───── SOURCE MATERIAL ─────

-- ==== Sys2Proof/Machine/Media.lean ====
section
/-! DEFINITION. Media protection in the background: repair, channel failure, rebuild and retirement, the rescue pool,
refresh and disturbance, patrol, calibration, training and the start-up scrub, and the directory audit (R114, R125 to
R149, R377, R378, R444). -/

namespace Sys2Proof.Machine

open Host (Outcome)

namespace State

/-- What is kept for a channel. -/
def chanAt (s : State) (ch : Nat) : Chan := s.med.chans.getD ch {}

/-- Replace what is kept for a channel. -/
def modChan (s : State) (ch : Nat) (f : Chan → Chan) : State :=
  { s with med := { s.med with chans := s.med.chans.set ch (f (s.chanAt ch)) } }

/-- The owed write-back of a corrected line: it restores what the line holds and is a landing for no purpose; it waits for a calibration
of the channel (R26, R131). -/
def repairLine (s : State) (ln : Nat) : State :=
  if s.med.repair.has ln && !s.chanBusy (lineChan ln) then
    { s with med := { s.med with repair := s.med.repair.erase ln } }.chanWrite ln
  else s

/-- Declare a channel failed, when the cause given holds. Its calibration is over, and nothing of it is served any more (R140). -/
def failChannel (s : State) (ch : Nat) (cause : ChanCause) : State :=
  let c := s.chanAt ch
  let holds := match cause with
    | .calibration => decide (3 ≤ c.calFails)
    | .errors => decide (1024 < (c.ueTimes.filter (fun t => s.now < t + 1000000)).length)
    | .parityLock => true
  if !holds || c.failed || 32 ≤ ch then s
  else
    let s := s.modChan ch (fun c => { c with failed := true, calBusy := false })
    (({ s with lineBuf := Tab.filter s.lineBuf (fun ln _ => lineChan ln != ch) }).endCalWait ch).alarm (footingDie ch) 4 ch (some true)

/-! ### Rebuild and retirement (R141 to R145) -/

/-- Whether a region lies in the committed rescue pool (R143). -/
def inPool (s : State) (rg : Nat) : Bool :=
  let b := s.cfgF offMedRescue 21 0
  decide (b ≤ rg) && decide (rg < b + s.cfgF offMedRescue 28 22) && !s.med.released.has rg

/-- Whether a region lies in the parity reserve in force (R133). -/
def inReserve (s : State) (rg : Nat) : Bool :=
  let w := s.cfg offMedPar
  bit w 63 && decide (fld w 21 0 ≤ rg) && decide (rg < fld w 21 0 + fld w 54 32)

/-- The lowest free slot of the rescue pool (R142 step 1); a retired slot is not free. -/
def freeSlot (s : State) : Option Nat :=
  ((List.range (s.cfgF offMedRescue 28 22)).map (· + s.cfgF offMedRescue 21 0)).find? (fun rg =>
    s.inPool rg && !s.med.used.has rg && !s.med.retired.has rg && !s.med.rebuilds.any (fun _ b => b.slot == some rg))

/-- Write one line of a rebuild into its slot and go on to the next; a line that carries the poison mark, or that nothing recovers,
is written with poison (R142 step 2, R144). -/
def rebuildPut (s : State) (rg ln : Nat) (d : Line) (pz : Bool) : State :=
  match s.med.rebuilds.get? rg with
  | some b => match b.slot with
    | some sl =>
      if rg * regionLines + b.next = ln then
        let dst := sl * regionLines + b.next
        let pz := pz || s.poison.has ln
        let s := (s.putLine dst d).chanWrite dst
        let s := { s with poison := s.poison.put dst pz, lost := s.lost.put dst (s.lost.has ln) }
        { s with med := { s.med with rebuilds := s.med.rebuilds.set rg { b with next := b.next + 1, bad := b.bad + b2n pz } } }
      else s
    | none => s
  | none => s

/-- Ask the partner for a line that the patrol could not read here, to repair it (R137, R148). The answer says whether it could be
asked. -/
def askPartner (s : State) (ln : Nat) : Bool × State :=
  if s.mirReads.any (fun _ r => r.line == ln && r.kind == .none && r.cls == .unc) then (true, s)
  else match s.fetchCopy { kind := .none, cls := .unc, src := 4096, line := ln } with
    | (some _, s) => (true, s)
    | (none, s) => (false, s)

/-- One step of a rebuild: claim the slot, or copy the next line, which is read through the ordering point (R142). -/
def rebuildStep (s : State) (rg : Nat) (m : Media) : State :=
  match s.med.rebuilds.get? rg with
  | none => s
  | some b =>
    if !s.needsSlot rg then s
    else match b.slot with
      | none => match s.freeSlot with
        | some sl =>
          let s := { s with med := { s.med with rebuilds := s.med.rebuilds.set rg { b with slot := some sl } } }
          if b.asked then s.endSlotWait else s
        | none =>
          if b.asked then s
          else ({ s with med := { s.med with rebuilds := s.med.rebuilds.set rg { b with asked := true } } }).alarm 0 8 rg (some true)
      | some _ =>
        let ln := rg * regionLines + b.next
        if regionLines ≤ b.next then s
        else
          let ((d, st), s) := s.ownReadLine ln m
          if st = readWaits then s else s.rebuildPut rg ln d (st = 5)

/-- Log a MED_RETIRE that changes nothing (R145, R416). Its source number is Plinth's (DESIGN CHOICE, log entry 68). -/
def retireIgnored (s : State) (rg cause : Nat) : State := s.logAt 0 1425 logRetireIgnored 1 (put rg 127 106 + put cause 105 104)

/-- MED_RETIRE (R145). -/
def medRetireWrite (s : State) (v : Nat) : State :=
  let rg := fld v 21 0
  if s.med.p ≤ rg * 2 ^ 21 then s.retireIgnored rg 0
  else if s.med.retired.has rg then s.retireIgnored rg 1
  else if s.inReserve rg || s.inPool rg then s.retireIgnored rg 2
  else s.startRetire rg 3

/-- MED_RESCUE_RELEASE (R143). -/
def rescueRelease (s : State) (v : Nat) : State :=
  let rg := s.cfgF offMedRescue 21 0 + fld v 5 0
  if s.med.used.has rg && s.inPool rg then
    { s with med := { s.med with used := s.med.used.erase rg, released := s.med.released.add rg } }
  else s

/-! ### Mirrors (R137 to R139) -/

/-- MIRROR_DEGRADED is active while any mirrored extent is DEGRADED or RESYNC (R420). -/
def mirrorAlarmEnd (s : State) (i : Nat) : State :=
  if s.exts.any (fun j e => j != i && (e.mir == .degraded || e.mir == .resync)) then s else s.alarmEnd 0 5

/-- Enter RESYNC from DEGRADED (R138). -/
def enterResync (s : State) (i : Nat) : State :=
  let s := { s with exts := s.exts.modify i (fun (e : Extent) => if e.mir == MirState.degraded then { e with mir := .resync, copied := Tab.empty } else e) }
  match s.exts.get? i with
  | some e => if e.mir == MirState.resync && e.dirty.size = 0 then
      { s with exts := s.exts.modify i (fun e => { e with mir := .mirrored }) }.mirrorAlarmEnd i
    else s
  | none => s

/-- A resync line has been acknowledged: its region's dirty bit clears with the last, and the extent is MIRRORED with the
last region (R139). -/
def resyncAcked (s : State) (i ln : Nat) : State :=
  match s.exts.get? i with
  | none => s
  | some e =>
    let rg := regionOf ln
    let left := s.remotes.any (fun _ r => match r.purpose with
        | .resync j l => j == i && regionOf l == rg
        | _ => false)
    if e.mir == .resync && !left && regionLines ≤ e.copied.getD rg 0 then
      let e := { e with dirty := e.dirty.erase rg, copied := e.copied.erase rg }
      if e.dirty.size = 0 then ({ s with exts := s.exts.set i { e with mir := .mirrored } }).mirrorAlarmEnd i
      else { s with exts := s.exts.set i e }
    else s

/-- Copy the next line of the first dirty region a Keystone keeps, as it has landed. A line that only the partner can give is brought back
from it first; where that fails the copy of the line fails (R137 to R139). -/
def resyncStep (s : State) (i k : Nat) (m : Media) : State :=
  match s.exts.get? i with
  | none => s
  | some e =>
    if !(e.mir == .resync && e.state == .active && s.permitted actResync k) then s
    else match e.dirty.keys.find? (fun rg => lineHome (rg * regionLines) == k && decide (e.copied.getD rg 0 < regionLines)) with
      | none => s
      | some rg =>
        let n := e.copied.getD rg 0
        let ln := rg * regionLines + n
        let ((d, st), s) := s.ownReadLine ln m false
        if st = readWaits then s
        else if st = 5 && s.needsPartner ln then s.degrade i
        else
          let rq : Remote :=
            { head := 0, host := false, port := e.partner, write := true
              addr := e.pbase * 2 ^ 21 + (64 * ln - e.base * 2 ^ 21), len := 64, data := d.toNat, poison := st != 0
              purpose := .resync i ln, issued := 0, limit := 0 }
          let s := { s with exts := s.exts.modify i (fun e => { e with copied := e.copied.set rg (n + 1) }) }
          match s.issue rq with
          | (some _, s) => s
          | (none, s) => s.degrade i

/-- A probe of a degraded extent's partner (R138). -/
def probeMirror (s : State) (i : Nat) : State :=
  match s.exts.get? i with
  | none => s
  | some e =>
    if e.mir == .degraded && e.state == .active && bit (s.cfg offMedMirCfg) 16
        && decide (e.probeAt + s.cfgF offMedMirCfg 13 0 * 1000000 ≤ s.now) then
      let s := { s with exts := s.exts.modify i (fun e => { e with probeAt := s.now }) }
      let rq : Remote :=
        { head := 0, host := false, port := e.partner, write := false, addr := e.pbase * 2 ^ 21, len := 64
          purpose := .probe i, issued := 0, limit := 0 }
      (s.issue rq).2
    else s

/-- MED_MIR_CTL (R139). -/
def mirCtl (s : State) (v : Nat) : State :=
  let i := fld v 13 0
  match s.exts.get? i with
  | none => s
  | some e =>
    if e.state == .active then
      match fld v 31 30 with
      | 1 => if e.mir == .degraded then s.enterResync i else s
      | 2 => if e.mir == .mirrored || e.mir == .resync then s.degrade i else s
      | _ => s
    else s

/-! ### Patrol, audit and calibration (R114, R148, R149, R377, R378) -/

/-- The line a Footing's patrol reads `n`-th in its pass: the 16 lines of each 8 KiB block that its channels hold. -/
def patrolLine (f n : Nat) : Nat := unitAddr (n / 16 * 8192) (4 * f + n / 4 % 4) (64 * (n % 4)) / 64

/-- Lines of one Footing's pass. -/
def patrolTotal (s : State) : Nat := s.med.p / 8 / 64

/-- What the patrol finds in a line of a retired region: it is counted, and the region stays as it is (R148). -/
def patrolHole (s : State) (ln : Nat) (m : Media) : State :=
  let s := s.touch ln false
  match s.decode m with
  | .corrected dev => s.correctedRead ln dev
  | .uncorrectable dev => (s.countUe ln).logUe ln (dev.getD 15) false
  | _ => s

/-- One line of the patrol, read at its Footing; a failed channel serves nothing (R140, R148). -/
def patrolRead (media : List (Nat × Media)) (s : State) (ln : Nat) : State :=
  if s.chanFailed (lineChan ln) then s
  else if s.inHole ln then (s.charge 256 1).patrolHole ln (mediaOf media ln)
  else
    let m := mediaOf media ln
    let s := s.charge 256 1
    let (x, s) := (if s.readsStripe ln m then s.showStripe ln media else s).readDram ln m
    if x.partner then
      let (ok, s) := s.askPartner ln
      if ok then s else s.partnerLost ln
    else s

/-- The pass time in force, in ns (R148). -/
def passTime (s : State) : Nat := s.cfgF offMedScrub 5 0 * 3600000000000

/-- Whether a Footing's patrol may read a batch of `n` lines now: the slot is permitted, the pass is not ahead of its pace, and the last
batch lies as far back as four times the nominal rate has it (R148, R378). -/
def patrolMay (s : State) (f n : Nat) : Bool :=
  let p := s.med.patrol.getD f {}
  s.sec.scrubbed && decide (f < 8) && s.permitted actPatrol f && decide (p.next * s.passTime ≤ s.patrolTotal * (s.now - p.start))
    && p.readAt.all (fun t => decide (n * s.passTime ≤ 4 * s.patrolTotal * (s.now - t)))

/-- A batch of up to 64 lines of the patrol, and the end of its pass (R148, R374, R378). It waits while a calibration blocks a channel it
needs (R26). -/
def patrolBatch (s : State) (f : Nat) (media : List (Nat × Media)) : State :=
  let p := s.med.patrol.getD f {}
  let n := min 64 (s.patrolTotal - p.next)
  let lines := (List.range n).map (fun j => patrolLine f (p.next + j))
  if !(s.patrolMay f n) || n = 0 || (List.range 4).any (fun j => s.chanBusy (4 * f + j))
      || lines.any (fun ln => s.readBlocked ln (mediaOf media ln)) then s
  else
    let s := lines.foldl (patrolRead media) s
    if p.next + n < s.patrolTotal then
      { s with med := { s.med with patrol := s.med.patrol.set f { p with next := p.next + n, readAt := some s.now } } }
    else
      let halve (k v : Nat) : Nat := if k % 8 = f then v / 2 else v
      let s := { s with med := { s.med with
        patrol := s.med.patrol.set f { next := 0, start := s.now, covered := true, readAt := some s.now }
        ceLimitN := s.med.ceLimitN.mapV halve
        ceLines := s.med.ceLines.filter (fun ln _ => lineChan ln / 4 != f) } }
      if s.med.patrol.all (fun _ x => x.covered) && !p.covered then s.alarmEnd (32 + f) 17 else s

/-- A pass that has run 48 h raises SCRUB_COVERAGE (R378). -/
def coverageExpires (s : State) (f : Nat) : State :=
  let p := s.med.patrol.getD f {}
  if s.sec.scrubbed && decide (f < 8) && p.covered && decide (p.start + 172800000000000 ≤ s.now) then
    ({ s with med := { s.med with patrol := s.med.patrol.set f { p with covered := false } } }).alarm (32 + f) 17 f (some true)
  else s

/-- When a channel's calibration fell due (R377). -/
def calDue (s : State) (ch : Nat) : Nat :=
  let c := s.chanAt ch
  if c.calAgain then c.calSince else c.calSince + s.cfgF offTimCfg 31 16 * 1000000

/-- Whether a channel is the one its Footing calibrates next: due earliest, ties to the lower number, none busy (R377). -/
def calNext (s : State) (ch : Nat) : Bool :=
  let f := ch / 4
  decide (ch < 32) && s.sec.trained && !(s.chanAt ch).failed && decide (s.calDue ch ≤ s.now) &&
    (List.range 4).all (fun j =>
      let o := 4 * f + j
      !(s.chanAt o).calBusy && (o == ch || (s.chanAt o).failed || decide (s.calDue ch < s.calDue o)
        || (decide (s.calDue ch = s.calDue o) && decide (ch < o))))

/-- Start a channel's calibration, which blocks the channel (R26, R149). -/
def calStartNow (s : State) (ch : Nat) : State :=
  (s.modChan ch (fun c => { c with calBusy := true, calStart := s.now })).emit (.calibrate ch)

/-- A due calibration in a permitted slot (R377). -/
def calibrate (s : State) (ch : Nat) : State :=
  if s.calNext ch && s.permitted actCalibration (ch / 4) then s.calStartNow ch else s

─────

WHAT TO PRODUCE: Nothing but the lines above from the one containing "RESYNC (R420). -/" through the one containing "let rg := regionOf ln" should appear in the answer, each repeated exactly.

RESPONSE AREA:
/-- MIRROR_DEGRADED is active while any mirrored extent is DEGRADED or RESYNC (R420). -/
def mirrorAlarmEnd (s : State) (i : Nat) : State :=
  if s.exts.any (fun j e => j != i && (e.mir == .degraded || e.mir == .resync)) then s else s.alarmEnd 0 5

/-- Enter RESYNC from DEGRADED (R138). -/
def enterResync (s : State) (i : Nat) : State :=
  let s := { s with exts := s.exts.modify i (fun (e : Extent) => if e.mir == MirState.degraded then { e with mir := .resync, copied := Tab.empty } else e) }
  match s.exts.get? i with
  | some e => if e.mir == MirState.resync && e.dirty.size = 0 then
      { s with exts := s.exts.modify i (fun e => { e with mir := .mirrored }) }.mirrorAlarmEnd i
    else s
  | none => s

/-- A resync line has been acknowledged: its region's dirty bit clears with the last, and the extent is MIRRORED with the
last region (R139). -/
def resyncAcked (s : State) (i ln : Nat) : State :=
  match s.exts.get? i with
  | none => s
  | some e =>
    let rg := regionOf ln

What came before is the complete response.